Overall, this paper is written in professional English with sufficient introduction, detailed methods and solid data. However, the discussion is relatively weak and needs to be further strengthened. The authors briefly discussed the neural mechanisms underlying the psychomotor retardation, including substantia nigra-based subcortical-cortical motor circuit, default-mode and sensory networks, and global cortical activity. But in fact, in addition to these networks, other important neural pathways can also be involved in the cognitive, sensory, and motor deficits in the patients -- the pulvinar nucleus of the thalamus in particular. Pulvinar is the largest nucleus in the thalamus and mutually connected with many cortical and subcortical regions, including the prefrontal cortex, sensory cortex, superior colliculus and amygdala (PubMed ID (PMID): 29175956). Thus, it plays important roles in normal multisensory processing, emotional response and decision making (PMID: 32142411; PMID: 31812514; PMID:26898778), which is significantly impaired in the schizophrenia patients. Also, the dysfunction of pulvinar is associated with cognitive and sensorimotor deficits seen in the the schizophrenia patients (PMID: 34583308; PMID: 33437351). The authors should include these important findings in the discussion.
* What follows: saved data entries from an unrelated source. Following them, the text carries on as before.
/-! ### Stops and routes (R255, R257, R258) -/

/-- An end of a row's route: the stop of a core, which is that of the column below it, or a unit of the saddle die. -/
inductive NetEnd where
  | stop (i : Nat)
  | saddle
deriving DecidableEq, Repr

/-- Quarter, row and column of a stop (R17, R255), and the stop there. -/
def stopQuarter (i : Nat) : Nat := i / 64
def stopRow (i : Nat) : Nat := i % 64 / 8
def stopCol (i : Nat) : Nat := i % 8
def stopAt (q r c : Nat) : Nat := q * 64 + r * 8 + c

/-- Hops of the shorter way round a ring of eight. -/
def ringDist (a b : Nat) : Nat := min ((b + 8 - a) % 8) ((a + 8 - b) % 8)

/-- The direction with fewer hops, + when both are 4 (R257). -/
def ringPlus (a b : Nat) : Bool := decide ((b + 8 - a) % 8 ≤ 4)

/-- The places on a ring whose links a row takes. -/
def ringPath (a b : Nat) : List Nat :=
  (List.range (ringDist a b)).map fun i => if ringPlus a b then (a + i) % 8 else (a + 8 - i) % 8

/-- A-cycles from a row's leaving to its landing (R258). -/
def netLatency : NetEnd → NetEnd → Nat
  | .stop a, .stop b =>
    if stopQuarter a ≠ stopQuarter b then 5
    else
      let dc := ringDist (stopCol a) (stopCol b)
      let dr := ringDist (stopRow a) (stopRow b)
      let turn := if 0 < dc ∧ 0 < dr then 1 else 0
      (3 + (dc + 1) / 2 + (dr + 1) / 2 + turn + 1) / 2
  | _, _ => 4

/-- Slots that a row takes together (R260): `at_` a-cycles after it left when nothing holds it; the ring's entry buffer that it enters (stop
and direction) and the free slots that it needs there (R262); and the arbiter that admits it (R266). -/
structure NetStage where
  at_ : Nat
  slots : List NetSlot
  entry : Option (Nat × Nat) := none
  need : Nat := 0
  arb : Option (Nat × Nat) := none

/-- The up-spur of a stop and its bridge. -/
def upStages (a : Nat) : List NetStage :=
  [{ at_ := 1, slots := [.upSpur a], arb := some (0, 8 * a + 4) },
   { at_ := 2, slots := [.upBridge (stopQuarter a)], arb := some (3, stopQuarter a) }]

/-- The bridge and the down-spur to a target of a stop, from an a-cycle on. -/
def downStages (b target t : Nat) : List NetStage :=
  [{ at_ := t, slots := [.downBridge (stopQuarter b)], arb := some (4, stopQuarter b) },
   { at_ := t + 1, slots := [.downSpur b] },
   { at_ := t + 2, slots := [.eject b target] }]

/-- The route of a row to a target of its destination: 0 the core, 1 the column port, 2 the async port (R256, R257, R260). -/
def netRoute (src dst : NetEnd) (target : Nat) : List NetStage :=
  match src, dst with
  | .stop a, .stop b =>
    if stopQuarter a ≠ stopQuarter b then upStages a ++ downStages b target 3
    else
      let (q, r) := (stopQuarter a, stopRow a)
      let rowPlus := ringPlus (stopCol a) (stopCol b)
      let colPlus := ringPlus r (stopRow b)
      let row := (ringPath (stopCol a) (stopCol b)).map fun c => NetSlot.rowLink (stopAt q r c) rowPlus
      let col := (ringPath r (stopRow b)).map fun x => NetSlot.colLink (stopAt q x (stopCol b)) colPlus
      (if row.isEmpty then []
        else [{ at_ := 1, slots := row, entry := some (stopAt q r (stopCol b), if rowPlus then 0 else 1), need := 2
                arb := some (0, 8 * a + if rowPlus then 0 else 1) }])
        ++ (if col.isEmpty then []
          else [{ at_ := 2, slots := col, entry := some (b, if colPlus then 2 else 3), need := 2
                  arb := if row.isEmpty then some (0, 8 * a + if colPlus then 2 else 3) else none }])
        ++ [{ at_ := netLatency src dst, slots := [.eject b target] }]
  | .stop a, .saddle => upStages a
  | .saddle, .stop b => downStages b target 2
  | .saddle, .saddle => []

/-! ### Slots in use (R260, R262 to R265) -/

/-- Rows that a slot moves in one a-cycle: 16 at a bridge (R256, R260). -/
def NetSlot.rows : NetSlot → Nat
  | .upBridge _ | .downBridge _ => 16
  | _ => 1

/-- The uses of a slot in an a-cycle that a row of a class must leave alone: a scheduled row takes the slot before any asynchronous one,
but under a guard (R263, R265). -/
def Pn.usesAt (pn : Pn) (sched : Bool) (slot : NetSlot) (t : Nat) : List NetUse :=
  pn.uses.filter fun u => u.slot == slot && u.at_ == t && (!sched || u.cls != .async)

/-- Whether the entry buffer of a class has room for a row in an a-cycle (R262). -/
def Pn.room (pn : Pn) (sched : Bool) (g : NetStage) (t : Nat) : Bool :=
  match g.entry with
  | none => true
  | some (stop, dir) => decide ((pn.stays.filter fun w =>
      w.stop == stop && w.dir == dir && w.sched == sched && decide (w.from_ ≤ t + 1 ∧ t + 1 < w.to_)).length + g.need ≤ 4)

/-- What holds a row at a stage in an a-cycle: the slot, and whether a guard has taken it. -/
def Pn.blocks (pn : Pn) (sched : Bool) (g : NetStage) (t : Nat) : Option (NetSlot × Bool) :=
  match g.slots.find? (fun x => decide (x.rows ≤ (pn.usesAt sched x t).length)) with
  | some x => some (x, (pn.usesAt sched x t).any fun u => u.cls == .guard)
  | none => if pn.room sched g t then none else g.slots.getLast?.map fun x => (x, false)

/-- The a-cycles from t on in which a row is held at a stage; `n` bounds them. -/
def Pn.waitFor (pn : Pn) (sched : Bool) (g : NetStage) : Nat → Nat → List (NetSlot × Nat × Bool)
  | 0, _ => []
  | n + 1, t => match pn.blocks sched g t with
    | none => []
    | some (x, b) => (x, t, b) :: pn.waitFor sched g n (t + 1)

/-- A row on its way: its uses, its stays in entry buffers, its held a-cycles, what they are in all, and the buffer that it is in. -/
structure NetTrip where
  uses : List NetUse := []
  stays : List NetStay := []
  holds : List (NetSlot × Nat × Bool) := []
  inBuf : Option (Nat × Nat × Nat) := none

/-- Held a-cycles after which a row is booked however full its slots are: a stalled row fail-stops first (R274). -/
def netBound : Nat := 4096

/-- Who sends a row: its class, its issuer, its requester number at each arbiter kind, its source's stop, 256 for the saddle, and its number
in an asynchronous transfer of `rows` rows. -/
structure NetFrom where
  cls : NetClass := .sched
  who : NetOwner := { owner := 0, saddle := false, dma := false }
  req : Nat → Nat
  src : Nat
  row : Nat := 0
  rows : Nat := 1

/-- A row that left in a-cycle x takes a stage. -/
def Pn.takeStage (pn : Pn) (f : NetFrom) (x : Nat) (tr : NetTrip) (g : NetStage) : NetTrip :=
  let cls := f.cls
  let t := x + g.at_ + tr.holds.length
  let held := pn.waitFor (cls == .sched) g netBound t
  let t' := t + held.length
  { uses := tr.uses ++ g.slots.map fun slot => {
      slot, at_ := t', cls, owner := f.who, arb := g.arb.map fun a => (a.1, a.2, f.req a.1), src := f.src, req := f.req 0, left := x
      id := pn.sent, row := f.row, rows := f.rows }
    stays := tr.stays ++ match tr.inBuf with
      | some (stop, dir, t0) => if held.isEmpty then [] else [{ stop, dir, sched := cls == .sched, from_ := t0, to_ := t' }]
      | none => []
    holds := tr.holds ++ held
    inBuf := g.entry.map fun e => (e.1, e.2, t' + 1) }

/-- A row books its route. -/
def Pn.trip (pn : Pn) (f : NetFrom) (x : Nat) (gs : List NetStage) : NetTrip := gs.foldl (pn.takeStage f x) {}

/-- The first a-cycle from x on in which a source's requester has sent no row yet: it sends one in an a-cycle (R256); `n` bounds the search. -/
def Pn.turnOf (pn : Pn) (f : NetFrom) : Nat → Nat → Nat
  | 0, x => x
  | n + 1, x => if pn.uses.any fun u => u.src == f.src && u.req == f.req 0 && u.left == x && f.src != 256 then pn.turnOf f n (x + 1) else x

/-- Uses and stays of a-cycles long past are forgotten. -/
def Pn.forget (pn : Pn) (x : Nat) : Pn :=
  { pn with uses := pn.uses.filter fun u => decide (x ≤ u.at_ + netBound), stays := pn.stays.filter fun w => decide (x ≤ w.to_ + netBound) }

/-- A requester is served at the arbiter that admits it, after `n` a-cycles in which it asked and was not (R271). -/
def countServed (pn : Pn) (kind index requester n grants : Nat) : Pn :=
  countArb pn kind index requester fun x => { x with
    grants := sat32 (x.grants + grants), waits := min (x.waits + n) (2 ^ 64 - 1), maxwait := max x.maxwait (sat32 n) }

/-- The row takes its route: its uses and its stays. -/
def Pn.book (pn : Pn) (tr : NetTrip) : Pn := { pn with uses := tr.uses ++ pn.uses, stays := pn.stays ++ tr.stays, sent := pn.sent + 1 }

/-- The asynchronous rows that lose the slots of uses which have just been booked: as many as a slot has rows too many, the earliest booked
(R263). -/
def Pn.losers (pn : Pn) (us : List NetUse) : List NetUse :=
  us.flatMap fun v =>
    let here := pn.uses.filter fun u => u.slot == v.slot && u.at_ == v.at_
    let weak := here.filter (·.cls == .async)
    weak.drop (weak.length - (here.length - v.slot.rows))

/-- A requester waits an a-cycle at the arbiter that admits it (R271). -/
def waitUse (pn : Pn) (u : NetUse) : Pn :=
  match u.arb with
  | some (k, i, r) => countServed pn k i r 1 0
  | none => pn

/-- An asynchronous row moves `d` a-cycles later from a slot on, and the rows that have its slots then move one; `n` bounds them. -/
def Pn.delay : Nat → Nat → Pn → NetUse → Pn
  | 0, _, pn, _ => pn
  | n + 1, d, pn, u =>
    if !pn.uses.contains u then pn
    else
      let mine (x : NetUse) : Bool := x.id == u.id && decide (u.at_ ≤ x.at_)
      let later (x : NetUse) : NetUse := if mine x then { x with at_ := x.at_ + d } else x
      let moved := (pn.uses.filter mine).map later
      let pn := waitUse { pn with uses := pn.uses.map later } u
      (pn.losers moved).foldl (fun pn v => Pn.delay n 1 pn v) pn

/-- The burst limit of an arbiter kind (R268, R276). -/
def Pn.burst (pn : Pn) (kind : Nat) : Nat :=
  if kind = 0 then fld pn.arbBurst 8 0 else if kind ≤ 2 then fld pn.arbBurst 24 16 else fld pn.arbBurst 40 32

/-- The uses that an asynchronous row takes from another: those of the arbiter's slot in a-cycle t, at which a grant would begin of a
requester that its arbiter ranks below it (R267, R268, R272). -/
def Pn.outranked (pn : Pn) (kind index requester t : Nat) : List NetUse :=
  pn.uses.filter fun u => u.cls == .async && u.at_ == t && decide (u.row % max 1 (pn.burst kind) = 0) && match u.arb with
    | some (k, i, r) => k == kind && i == index && arbBefore pn kind index requester r
    | none => false

/-- The a-cycles that a trip was held at its stage's slots. -/
def NetTrip.waits (tr : NetTrip) (g : NetStage) : Nat := (tr.holds.filter fun h => g.slots.contains h.1).length

/-- The counters of the arbiters on a scheduled row's way (R271). -/
def countRoute (req : Nat → Nat) (tr : NetTrip) (pn : Pn) (g : NetStage) : Pn :=
  match g.arb with
  | some (k, i) => countServed pn k i (req k) (tr.waits g) 1
  | none => pn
I would like to recommend it to the editors after the revision.

Author Response

We greatly appreciate your kind comments.

According to your comments, we have revised the manuscript as follows:

We have added the contents in the discussion.

 

In addition to these networks, the pulvinar nucleus of the thalamus is an important neural structure that can be involved in cognitive, sensory, and motor deficits in patients with schizophrenia. The pulvinar nucleus is the largest nucleus in the thalamus and is mutually connected to several cortical and subcortical regions, including the prefrontal cortex, sensory cortex, superior colliculus, and amygdala [52]. Thus, the pulvinar nucleus plays an important role in normal multisensory processing, emotional response, and decision making, which are significantly impaired in patients with schizophrenia [53-55]. A positive relationship has been reported between performance on working memory and activation in the pulvinar nucleus and other structures [56]. Herein, structural and functional abnormalities of the pulvinar nucleus may be a neurobiological underpinning for the motor retardation-centered symptom networks observed in our study. 

Reviewer 2 Report

Joonho Choi et. al. manuscript entitled “Network analysis-based Disentanglement of the Symptom Heterogeneity in Asian Patients’ with Schizophrenia: Findings from the Research on Asian Psychotrophic Prescription Patterns for Antipsychotics” is significant study and provides the data on Asian population with schizophrenia. The study supports that schizophrenia patients have motor retardation associated with the antipsychotic drugs and thus using or developing treatment regimen which targets non-Dopaminergic pathway is important. Methods, Results and Discussions are well-written and I suggest to accept the manuscript in present form.

Author Response

We greatly appreciate your kind comments.